O que o governo tem a ver com isso? Tudo. Enquanto a imprensa finge desconhecer, o secretário-geral da Presidência, Gilberto Carvalho, comanda a balbúrdia. Ele é o chefe direto de Paulo Maldos, ex-marido da atual presidente da Funai, Marta Maria Azevedo, responsável por mais esta verdadeira bandalheira na fazenda Buritis, em Mato Grosso, em Lábrea, em Belo Monte, e perto de acontecer em Guajará-Mirim e Extrema, além da incorporação da reserva extrativista de Ouro Preto do Oeste e da reserva ambiental Pakáas Nova, essas duas em discussão na Justiça. A Justiça suspendeu a reintegração de posse, conforme queria o governo. O jornalista Reinaldo Azevedo observa que os índiosEntão ficamos assim: os índios invadiram a área contra a lei, destruíram a sede da propriedade, responderam à ação da polícia a bala, receberam autoridades a tiros — e atiraram para matar, o que só não aconteceu porque os policiais usam colete de proteção —, rasgaram o mandado de reintegração e disseram: “Daqui não saímos”. Índios, porque índios, podem ignorar a Justiça brasileira? Não podem.
Rui Fabiano lembra que não é de bom tom, nem muito menos progressista ou politicamente correto afrontar a causa indigenista. Afinal, o Brasil pertencia aos índios e lhes foi tomado pelo invasor europeu. Deve-lhes, portanto, eterna reparação, que, diga-se, não tem sido negligenciada. A Constituição Federal dedica-lhes todo um capítulo (o oitavo), com dois artigos (o 231, com sete incisos, e o 232), garantindo-lhes direito originário sobre suas terras. Nenhum outro segmento da população desfruta de tal regalia. Além de dispor de um órgão federal só para atendê-los, a Funai, e outro, a Funasa, para lhes dar assistência médica e sanitária, podem ainda, como os demais cidadãos, utilizar os serviços do SUS (o que não chega a ser sedutor).
Apesar de todo esse assistencialismo, cuja justeza aqui não se discute (não é o ponto), os porta-vozes da causa insistem no abandono desses brasileiros e acham insuficientes as terras que já lhes foram demarcadas. E aí começa a ocultação de dados, vitais para que o tema seja posto em suas devidas proporções. Os índios são, os maiores latifundiários do país, embora continuem pobres e carentes, mesmo dispondo de mais de cem mil ONGs (uma para cada oito índios) a eles devotadas. Tais paradoxos, claro, não frequentam as discussões públicas do tema. São inconvenientes. Os recentes conflitos, envolvendo produtores rurais e índios, não decorrem, como se sustenta, da tentativa de reduzir ou subtrair suas terras. Trata-se do contrário: a Funai quer ampliá-las, ainda que sem base legal, incitando invasões de fazendas. Acha insuficientes os 13% já demarcados e quer estendê-los para 20%.
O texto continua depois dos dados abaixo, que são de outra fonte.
-- ==== Sys2Proof/Certificates/Slice0/Obligations.lean ====
section
/-! DEFINITION. The statements about the block: the step and its queue, what holds of every command, and family by family
what each command does. -/

open Sys2Proof Sys2Proof.Machine

/-! ## The step -/

/-- A step runs the command at the front of the queue on the state with the rest of the queue (the block's form of a step;
the queue is the model's own). -/
def Obligations.StepRunsFrontCommand : Prop :=
  ∀ (c : Instr) (rest : List Instr) (s : State),
    step { s with pending := c :: rest } = exec c { s with pending := rest }

/-- While no command waits, a step is one tick of DEVICE_TIME (R19, R168), which stands while POR_N is low, after a thermal
trip and in FROZEN; an open ring output whose frame has ended takes its next one (R189), or counts the EPOCH it may no longer
send (R193). That the empty queue stands for time passing is the model's choice (assumption 19, DESIGN CHOICE). -/
def Obligations.EmptyQueueTicks : Prop :=
  ∀ s : State, s.pending = [] → ∃ t, step s = .next t ∧
    t.deviceTime = (if (s.power = .run ∨ s.power = .hold) ∧ s.grade.cur ≠ .frozen then s.deviceTime + 1
      else s.deviceTime) ∧
    (ringOpen s = false ∨ (ring s).waiting = [] → t = { s with deviceTime := t.deviceTime }) ∧
    { t with deviceTime := s.deviceTime, regs := s.regs, out := s.out, time := s.time } = s ∧
    RegsElsewhere s t [Reg.CRG_EPOCH_LATE, Reg.CRG_EPOCH_LATE + 4]

/-- Every command whose operands name what the variant has answers a next state, in every state, and any other stops: no
other fault and no refusal exists. -/
def Obligations.StopsExactlyOnIllFormed : Prop :=
  ∀ (c : Instr) (s : State),
    (c.wf s.variant = true → ∃ t, exec c s = .next t) ∧
    (c.wf s.variant = false → exec c s = .fault .noSuchUnit)

/-- No command touches the queue or the fused variant. -/
def Obligations.QueueAndVariantKept : Prop :=
  ∀ (c : Instr) (s t : State), exec c s = .next t → t.pending = s.pending ∧ t.variant = s.variant

/-- Both memories stay in canonical form at every step, from every state. -/
def Obligations.MemoryStaysCanonical : Prop :=
  ∀ s t : State, MemoryCanonical s → step s = .next t → MemoryCanonical t

/-- After reset both memories are canonical, DEVICE_TIME is 0, the grade is PROVISION and no command waits (R446). -/
def Obligations.ResetHoldsInvariants : Prop :=
  MemoryCanonical State.reset ∧ HeldAtReset State.reset ∧ State.reset.pending = [] ∧ State.reset.power = .porLow ∧
  ∀ a, rd State.reset a = regReset .ax a

/-- While POR_N is low, DEVICE_TIME stays 0 and the grade PROVISION, at every step (R168, R446). -/
def Obligations.PorHoldsTimeAndGrade : Prop :=
  ∀ s t : State, HeldAtReset s → step s = .next t → HeldAtReset t

/-- Only POR_N takes the device out of FROZEN (R37): no other command changes the grade there. -/
def Obligations.FrozenLeftOnlyByPor : Prop :=
  ∀ (c : Instr) (s t : State), s.power = .run → s.grade.cur = .frozen → exec c s = .next t → t.grade.cur ≠ .frozen →
    c = .porAssert

/-- DEVICE_TIME is changed by no command but those of POR_N and the thermal trip that acts as POR_N, and by those only to 0
(R168, R440): no other reset, no grade change, no fallback and no clock stretch touches it. -/
def Obligations.DeviceTimeOnlyPor : Prop :=
  ∀ (c : Instr) (s t : State), exec c s = .next t → t.deviceTime ≠ s.deviceTime →
    t.deviceTime = 0 ∧ (c = .porAssert ∨ c = .porRelease ∨ ∃ n, c = .thermalTrip n)

/-- Without the root-derived clocks (POR_N low, a device reset held, after a trip, or FROZEN) no command has an effect but
those of the pins of the resets, of the JTAG port and of the supplies that run without them. -/
def Obligations.UnclockedCommandsDoNothing : Prop :=
  ∀ (c : Instr) (s t : State), clocked s = false → exec c s = .next t → t ≠ s →
    match c with
    | .porAssert | .porRelease | .deviceResetHoldEnd | .vddAonPowerUp | .perstAssert | .perstDeassert
    | .idcode | .samplePreload _ | .extest | .bypass _ | .frzRegion _ | .frzCapture _ | .vddIoLoss => True
    | _ => False

/-- The bytes of the SPM and the HBM are changed by no command but a handover, a march run, an image load, the records a
trace source writes (also as a quire stops, is disposed of or goes idle), and what resets the device (R407, R411, R393, R497,
R501, R446). -/
def Obligations.MemoryChangedOnlyBy : Prop :=
  ∀ (c : Instr) (s t : State), exec c s = .next t → t.mem ≠ s.mem →
    match c with
    | .handoverComplete _ | .marchRunDone _ | .coreImageLoad _ _ | .fwMsgExecute _ | .bootConfigApply _
    | .traceRecordWrite _ | .coreIdleEntry _ | .quireStop _ _ | .domainDrainLimit _ | .domainClosed _ => True
    | .porAssert | .thermalTrip _ | .bootDevResetWrite _ _ | .commandReplyRelease _
    | .sealedReplyRelease _ | .abortDone _ | .registerWrite _ _ _ _ | .wideLoWrite _ _ _ | .wideHiWrite _ _ _ | .wide64bitAccess _ _ _ | .dbgAccess _ =>
      t.power ≠ .run ∧ t.mem = {}
    | _ => False


/-! ## Register access -/

/-- ILLEGAL_SIZE_ACCESS: an access of a size or alignment that R20 does not accept is recorded in the error log's queue with
code 0x0001; a read returns 0 bytes, a write is ignored, and nothing else changes. -/
def Obligations.IllegalSizeAccessRecorded : Prop :=
  ∀ (s : State) (m : Master) (sp : Space) (a size : Nat) (isWrite : Bool), clocked s = true → Reaches s m sp →
    ¬(size = 4 ∧ a % 4 = 0) → ¬(size = 8 ∧ a % 8 = 0) → s.obs.errQ.length < 16 →
    Answers (.illegalSizeAccess m sp a size isWrite) s fun t =>
      (∃ e, t.obs.errQ = s.obs.errQ ++ [e] ∧ e.code = 0x0001 ∧ e.time = s.deviceTime) ∧
      t.out = (if isWrite then s.out else .busData m a (List.replicate size 0) :: s.out) ∧
      { t with obs := s.obs, out := s.out } = s

/-- WIDE_LO_READ, WIDE_HI_READ, READ_CLEAR: a read of a _LO word returns the low word and copies the high word into the
master's read latch, which holds 0 after reset; a read of a _HI word returns that latch (R21); a read of a one-word register returns it and clears its
read-to-clear bits. Nothing else changes. The JTAG port reads zero in the security section (R506). The wide registers of a
function page are read the same way by their function, and every other word of a page and of an MSI-X table is read without
any effect (R275, R276). -/
def Obligations.RegisterReads : Prop :=
  ∀ (s : State) (m : Master) (a : Nat), clocked s = true → a % 4 = 0 →
    (ReadReaches s m a →
      (∀ r, rowOf s.variant a = some (r, 0) → r.kind ≠ .plain →
        Answers (.wideLoRead m ⟨.bar0, a⟩) s fun t =>
          t.out = .busData m a (toLe 4 (masterView s m a).toNat) :: s.out ∧
          readLatchOf t m = masterView s m (a + 4) ∧
          (∀ n, n ≠ m → readLatchOf t n = readLatchOf s n) ∧
          { t with out := s.out, readLatch := s.readLatch } = s) ∧
      (∀ r, rowOf s.variant a = some (r, 1) → r.kind ≠ .plain →
        Answers (.wideHiRead m ⟨.bar0, a⟩) s fun t =>
          t.out = .busData m a (toLe 4 (readLatchOf s m).toNat) :: s.out ∧ { t with out := s.out } = s) ∧
      (∀ r, rowOf s.variant a = some (r, 0) → r.kind = .plain →
        Answers (.readClear m ⟨.bar0, a⟩) s fun t =>
          t.out = .busData m a (toLe 4 (masterView s m a).toNat) :: s.out ∧
          rd t a = rd s a &&& ~~~(BitVec.ofNat 32 r.rc) ∧ RegsElsewhere s t [a] ∧
          { t with out := s.out, regs := s.regs } = s)) ∧
    (∀ fid, m = .fn fid → pageReach s fid = true →
      (pageWide a = some 0 → Answers (.wideLoRead m ⟨.page fid, a⟩) s fun t =>
        t.out = .busData m a (toLe 4 (pageView s fid a).toNat) :: s.out ∧
        readLatchOf t m = pageView s fid (a + 4) ∧
        (∀ n, n ≠ m → readLatchOf t n = readLatchOf s n) ∧
        { t with out := s.out, readLatch := s.readLatch } = s) ∧
      (pageWide a = some 1 → Answers (.wideHiRead m ⟨.page fid, a⟩) s fun t =>
        t.out = .busData m a (toLe 4 (readLatchOf s m).toNat) :: s.out ∧ { t with out := s.out } = s) ∧
      (pageWide a = none → Answers (.readClear m ⟨.page fid, a⟩) s fun t =>
        t.out = .busData m a (toLe 4 (pageView s fid a).toNat) :: s.out ∧ { t with out := s.out } = s) ∧
      Answers (.readClear m ⟨.msix fid, a⟩) s fun t =>
        t.out = .busData m a (toLe 4 (msixView s fid a).toNat) :: s.out ∧ { t with out := s.out } = s) ∧
    readLatchOf State.reset m = 0

/-- WIDE_LO_WRITE, WIDE_HI_WRITE, WIDE_64BIT_ACCESS on a wide register: a _LO word is held with its register and replaces the
master's held word; a _HI word commits the held low word of this register with it, and alone where none of this register is
held, and the latch is empty; an aligned 64-bit access reads or writes both words at once and leaves the latches. A rate
register commits as a rate (R172), and a closed recovery window takes nothing (R452). -/
def Obligations.WideRegisterWrites : Prop :=
  ∀ (s : State) (m : Master) (lo : Nat) (r : RegRow), clocked s = true → reachesBar0 s m = true →
    lo % 4 = 0 → rowOf s.variant lo = some (r, 0) → rowOf s.variant (lo + 4) = some (r, 1) → r.kind ≠ .plain →
    (∀ v : Word, Answers (.wideLoWrite m lo v) s fun t =>
      latchOf t m lo = some v ∧ (∀ b, b ≠ lo → latchOf t m b = none) ∧
      (∀ n b, n ≠ m → latchOf t n b = latchOf s n b) ∧ { t with writeLatch := s.writeLatch } = s) ∧
    (unitOf lo = 0xB10 → recActive s = false → ∀ v : Word, Answers (.wideHiWrite m (lo + 4) v) s fun t =>
      (∀ b, latchOf t m b = none) ∧ (∀ n b, n ≠ m → latchOf t n b = latchOf s n b) ∧
      { t with writeLatch := s.writeLatch } = s) ∧
    (0x420 ≤ unitOf lo ∧ unitOf lo < 0x424 ∧ offsetOf lo = 0x10 → ∀ v : Word, Answers (.wideHiWrite m (lo + 4) v) s fun t =>
      (∀ b, latchOf t m b = none) ∧
      { t with writeLatch := s.writeLatch } = { writeRate s (unitOf lo % 16)
        (v.toNat * 2 ^ 32 + ((latchOf s m lo).getD (rd s lo)).toNat) with writeLatch := s.writeLatch }) ∧
    ((unitOf lo = 0xB10 → recActive s = true) → ¬(0x420 ≤ unitOf lo ∧ unitOf lo < 0x424 ∧ offsetOf lo = 0x10) →
      (∀ v : Word, Answers (.wideHiWrite m (lo + 4) v) s fun t =>
        rd t (lo + 4) = writtenWord r 1 (rd s (lo + 4)) v ∧
        rd t lo = writtenWord r 0 (rd s lo) ((latchOf s m lo).getD (rd s lo)) ∧
        (∀ b, latchOf t m b = none) ∧ (∀ n b, n ≠ m → latchOf t n b = latchOf s n b) ∧
        RegsElsewhere s t [lo, lo + 4] ∧ { t with writeLatch := s.writeLatch, regs := s.regs } = s) ∧
      (lo % 8 = 0 → ∀ v : DWord, Answers (.wide64bitAccess m ⟨.bar0, lo⟩ (some v)) s fun t =>
        rd t (lo + 4) = writtenWord r 1 (rd s (lo + 4)) ((v >>> 32).setWidth 32) ∧
        rd t lo = writtenWord r 0 (rd s lo) (v.setWidth 32) ∧
        RegsElsewhere s t [lo, lo + 4] ∧ { t with regs := s.regs } = s)) ∧
    (lo % 8 = 0 → Answers (.wide64bitAccess m ⟨.bar0, lo⟩ none) s fun t =>
      t.out = .busData m lo (toLe 8 (masterView s m (lo + 4) ++ masterView s m lo).toNat) :: s.out ∧
      { t with out := s.out } = s)

/-- REGISTER_WRITE: an aligned 32-bit write of a one-word register of the host, queue, wove and compute sections, whose
registers have no effect of their own, takes the RW bits from the word, clears the W1C bits it writes 1 to, keeps a field
written outside its range, and leaves every other bit, register and part of the state; WOV_CFG's UDP_PORT stays while EN is 1
(R205). A write to an offset where no register is has no effect. -/
def Obligations.RegisterWriteStores : Prop :=
  ∀ (s : State) (m : Master) (a : Nat) (v : Word), clocked s = true → reachesBar0 s m = true → a % 4 = 0 →
    unitOf a / 256 ∈ [1, 2, 5, 7] →
    (∀ r, rowOf s.variant a = some (r, 0) → r.kind = .plain →
      Answers (.registerWrite m .bar0 a v) s fun t =>
        (a = Reg.WOV_CFG → flag s a 0 = true →
          rd t a = writtenWord r 0 (rd s a) (putBits v 31 16 (fld s a 31 16))) ∧
        ((a = Reg.WOV_CFG → flag s a 0 = false) → rd t a = writtenWord r 0 (rd s a) v) ∧
        RegsElsewhere s t [a] ∧ { t with regs := s.regs } = s) ∧
    (rowOf s.variant a = none → Answers (.registerWrite m .bar0 a v) s fun t => t = s)

/-- What a written word becomes, bit by bit, in a register without range checks: a bit that is RW takes the new value, a bit
that is W1C is cleared where 1 is written, every other bit stays (R6). -/
def Obligations.AccessTypesBitwise : Prop :=
  ∀ (r : RegRow) (w : Nat) (old v : Word) (k : Nat), k < 32 → r.checks = [] →
    (writtenWord r w old v).getLsbD k =
      (if (BitVec.ofNat 32 (if w = 0 then r.rwLo else r.rwHi)).getLsbD k then v.getLsbD k else old.getLsbD k) &&
        !(w == 0 && (BitVec.ofNat 32 r.w1c).getLsbD k && v.getLsbD k)


/-! ## Clocks and grades -/

/-- GRADE_REQUEST_WRITE (R30 to R32): with no transition under way, the grade in force is answered with DONE and OK; a grade
that the table and its condition accept becomes the target, the grade in force staying until the transition's own event; one
the table refuses sets REFUSED with WRONG_GRADE (7). While a transition runs a request sets REFUSED with BUSY_REJECTED (1) and
does nothing else. -/
def Obligations.GradeRequestAnswers : Prop :=
  ∀ (s : State) (m : Master) (v : Word), clocked s = true → reachesBar0 s m = true →
    ∀ g, g = gradeOf (bits v 2 0) →
    (s.grade.target ≠ none → Answers (.gradeRequestWrite m v) s fun t =>
      HardwareSet s t Reg.GLB_GRADE_STATUS 2 15 8 ∧ fld t Reg.GLB_GRADE_STATUS 31 16 = 1 ∧
      RegsElsewhere s t [Reg.GLB_GRADE_STATUS, Reg.GLB_GRADE_STATUS_OCC] ∧ { t with regs := s.regs } = s) ∧
    (s.grade.target = none → s.grade.cur = g → Answers (.gradeRequestWrite m v) s fun t =>
      HardwareSet s t Reg.GLB_GRADE_STATUS 1 7 0 ∧ fld t Reg.GLB_GRADE_STATUS 31 16 = 0 ∧
      RegsElsewhere s t [Reg.GLB_GRADE_STATUS, Reg.GLB_GRADE_STATUS_OCC] ∧ { t with regs := s.regs } = s) ∧
    (s.grade.target = none → s.grade.cur ≠ g → GradeTable s.grade.cur g s.obs.armed = true → GradeConditions s g →
      Answers (.gradeRequestWrite m v) s fun t => t.grade.target = some g ∧ t.grade.cur = s.grade.cur ∧ t.grade.byPf = none) ∧
    (s.grade.target = none → s.grade.cur ≠ g → GradeTable s.grade.cur g s.obs.armed = false →
      Answers (.gradeRequestWrite m v) s fun t =>
        HardwareSet s t Reg.GLB_GRADE_STATUS 2 15 8 ∧ fld t Reg.GLB_GRADE_STATUS 31 16 = 7 ∧
        RegsElsewhere s t [Reg.GLB_GRADE_STATUS, Reg.GLB_GRADE_STATUS_OCC] ∧ { t with regs := s.regs } = s)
O Conselho Missionário Indigenista (CIMI), coadjuvante da Funai na defesa de um índio eternamente primitivo, ente da natureza – como as onças e as capivaras -, quer mais: além das áreas que a Funai já relacionou, pretende incluir outras 322. O resultado são os conflitos, em que os índios, massa de manobra de uma antropologia retrógada e ideológica, se expõem à violência e não melhoram sua condição. Os proprietários da fazenda Buritis, em Mato Grosso do Sul, cenário do conflito em que um índio terena morreu em confronto com a polícia, têm documentação de posse datada de 1927 – e desde então nenhum índio aparecera por lá para postular a propriedade em nome dos seus ancestrais.
No mesmo dia dos conflitos na fazenda Buritis, índios mundurucus voltaram a invadir o canteiro de obras da hidrelétrica de Belo Monte, para reclamar de invasão de suas terras. Ocorre que suas terras ficam a 800 quilômetros dali. Alguém os organizou e os embarcou em ônibus, numa viagem de 24 horas, para um protesto que paralisou as obras e pôs em risco a segurança dos trabalhadores e dos próprios índios, que chegaram armados e dispostos a brigar.
Não foi a primeira e nem provavelmente será a última tentativa de usar os índios para embargar uma obra que, embora o governo federal a considere vital para o desenvolvimento da região, a Funai, a ele (em tese) subordinada, discorda. Cada dia de obra paralisada em Belo Monte custa R$ 10 milhões do nosso dinheiro. Esse prejuízo, desde o início da obra, em 2011, já chega a R$ 1 bilhão. E não é fato isolado. Por aí se vê que há algo mais que devoção antropológica ou desejo de reparação em pauta. Há, sim, interesses, e graúdos, que passam ao largo da discussão do tema e são ignorados pela sociedade brasileira.